The adverse selection death spiral has reared its ugly head again. PacAdvantage, an insurance pooling company for 6000 small and medium sized businesses in California has closed its doors. The Sacramento Business Journal reports (“Backer pulls plug on PacAdvantage health purchasing pool“) that the three remaining insurers underwriting the plan have pulled out. Michael Holt of The Health Care Blog analyzes has some perceptive analysis of the situation:
“What happens to voluntary purchasing pools? Simple economics—they only get customers who can’t get a better deal in the underwritten insurance market and so they go into a death spiral where the people in them are too sick to be supported by the premiums they charge.
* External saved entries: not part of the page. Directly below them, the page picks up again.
-- ==== Sys2Proof/Machine/RegRead.lean ====
section
/-! DEFINITION. The register map as it reads: one function per block, by the offset within the block (R474 to R485). A field
that accepts writes at any time but governs later reads as it was last written. -/

namespace Sys2Proof.Machine
open Sys2Proof

/-- Word `i` of a wide register. -/
def wordOf {w : Nat} (x : BitVec w) (i : Nat) : BitVec 32 := BitVec.ofNat 32 (x.toNat >>> (32 * i))

/-- Word `i` of a byte string, bytes past its end as 0. -/
def bytesWord (b : List (BitVec 8)) (i : Nat) : BitVec 32 := BitVec.ofNat 32 (fieldN b (4 * i) 4)

/-- TOP (R482). -/
def State.readTop (s : State) (o : Nat) : BitVec 32 :=
  match o with
  | 0x00 => pack32 [(s.fuses.grade.toNat, 0), (s.fuses.stepping.toNat, 4), (s.fuses.tiles.toNat, 8), (0x4B32, 16)]
  | 0x04 => lo32 s.fuses.serial
  | 0x08 => hi32 s.fuses.serial
  | 0x0C => pack32 [(bn s.top.determine, 0), (bn s.top.faultKeep, 1)]
  | 0x10 => pack32 [(bn s.top.fwReady, 0), (bn s.top.scrubbed, 1), (bn s.held, 2), (bn !s.top.log.isEmpty, 3)]
  | 0x14 => s.top.tempC.setWidth 32
  | 0x20 => BitVec.ofNat 32 s.top.log.length
  | 0x24 => s.top.faultLost
  | 0x28 => s.top.faultSuppressed
  | 0x2C => s.top.faultTotal
  | _ =>
    if 0x40 ≤ o && o < 0x60 then recWord s.top.log.head? ((o - 0x40) / 4)
    else if 0x60 ≤ o && o < 0x80 then recWord s.top.newest ((o - 0x60) / 4)
    else 0

/-- CLK (R52). -/
def State.readClk (s : State) (o : Nat) : BitVec 32 :=
  match o with
  | 0x00 => s.clk.stepCur.setWidth 32
  | 0x04 => s.clk.stepTarget.setWidth 32
  | 0x08 => lo32 s.clk.stepAt
  | 0x0C => hi32 s.clk.stepAt
  | 0x10 => pack32 [(bn (s.clk.armed.isSome || s.clk.switching.isSome), 0), (bn s.clk.rejected, 1)]
  | _ => 0

/-- TIME (R471). -/
def State.readTime (s : State) (o : Nat) : BitVec 32 :=
  let t := s.time
  let h := s.snap.hold
  let g := s.trig t.trigSel.toNat
  let left := (t.dom t.adjDom).adjLeft
  match o with
  | 0x00 => pack32 [(bn t.active, 0), (bn t.ppsOutEn, 1)]
  | 0x04 => pack32 [(bn t.refOk, 0), (bn t.incReject, 1), (bn t.logFull, 2)]
  | 0x08 => lo32 h.aNs
  | 0x0C => hi32 h.aNs
  | 0x10 => h.aFrac
  | 0x14 => lo32 h.bNs
  | 0x18 => hi32 h.bNs
  | 0x1C => h.bFrac
  | 0x20 => t.a.wrNs.setWidth 32
  | 0x24 => t.a.wrFrac
  | 0x28 => t.b.wrNs.setWidth 32
  | 0x2C => t.b.wrFrac
  | 0x30 => t.adjNs.setWidth 32
  | 0x34 => t.adjFrac
  | 0x38 => if left = 0 then t.adjTicks else left
  | 0x3C => pack32 [(bn t.adjDom, 1)]
  | 0x40 => lo32 t.setNs
  | 0x44 => hi32 t.setNs
  | 0x48 => pack32 [(bn t.a.setPending.isSome, 0), (bn t.b.setPending.isSome, 1)]
  | 0x4C => t.ppsWidth.setWidth 32
  | 0x50 => lo32 h.ppsInA
  | 0x54 => hi32 h.ppsInA
  | 0x58 => lo32 h.ppsInB
  | 0x5C => hi32 h.ppsInB
  | 0x60 => t.trigSel.setWidth 32
  | 0x64 => lo32 g.fireAt
  | 0x68 => hi32 g.fireAt
  | 0x6C => pack32 [(g.action.toNat, 0), (bn g.dom, 2), (bn g.armed.isSome, 3), (bn g.fired, 4), (bn g.late, 5), (bn g.refused, 6)]
  | 0x70 => pack32 [(t.logTypes.toNat, 1), (t.tickLog2.toNat, 16)]
  | 0x74 => BitVec.ofNat 32 t.log.length
  | 0x78 => t.logLost
  | _ => if 0x80 ≤ o && o < 0xA0 then t.logWord ((o - 0x80) / 4) else 0

/-- The bytes that SEC.BUF shows (R422). -/
def State.secBuf (s : State) (o : Nat) : BitVec 32 :=
  match s.sec.bufSel.toNat with
  | 0 => bytesWord s.sec.identityRec (o / 4)
  | 1 => bytesWord s.sec.report (o / 4)
  | _ => BitVec.ofNat 32 (Memory.readNat s.sec.input o 4)

/-- SEC (R422). -/
def State.readSec (s : State) (o : Nat) : BitVec 32 :=
  let x := s.sec
  let k := (s.pt x.keySel.toNat).keys
  match o with
  | 0x00 => pack32 [(bn x.identity, 0), (bn x.mgmtCur.isSome, 1), (bn x.mgmtNext.isSome, 2)]
  | 0x04 => pack32 [(x.reqPart.toNat, 0), (bn x.reqChip, 4), (bn x.reqDone, 6)]
  | 0x28 => lo32 x.counter
  | 0x2C => hi32 x.counter
  | 0x30 => pack32 [(bn x.deliverFailed, 1)]
  | 0x34 => x.keySel.setWidth 32
  | 0x38 => pack32 [(k.installed % 8, 0), (k.deliveries.toNat, 16)]
  | 0x3C => x.mgmtTx
  | 0x40 => (x.mgmtCur.map (·.1)).getD 0
  | 0x48 => x.ventFail
  | 0x4C => x.bufSel.setWidth 32
  | _ =>
    if 0x08 ≤ o && o < 0x28 then wordOf x.nonce ((o - 8) / 4)
    else if 0x2000 ≤ o && o < 0x4000 then s.secBuf (o - 0x2000)
    else 0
Today PacAdvantage announced that it was closing down, throwing 110,000 people into the small group and individual market, where by definition, no insurer wants them (unless they’re like me—very lucky).
PacAdvantage is the type of organization that our friends in the ‘voluntary universal insurance’ world (Cato, Galen et al) think is going to solve all of our problems, with no need for pesky mandates to buy insurance, or for community rating, or standardized benefits packages.”
In my June 15th post, I mentioned Cutler and Zeckhauser’s 1997 paper which discussed this concept of an adverse selection death spiral in the context of Harvard’s employee health insurance plans.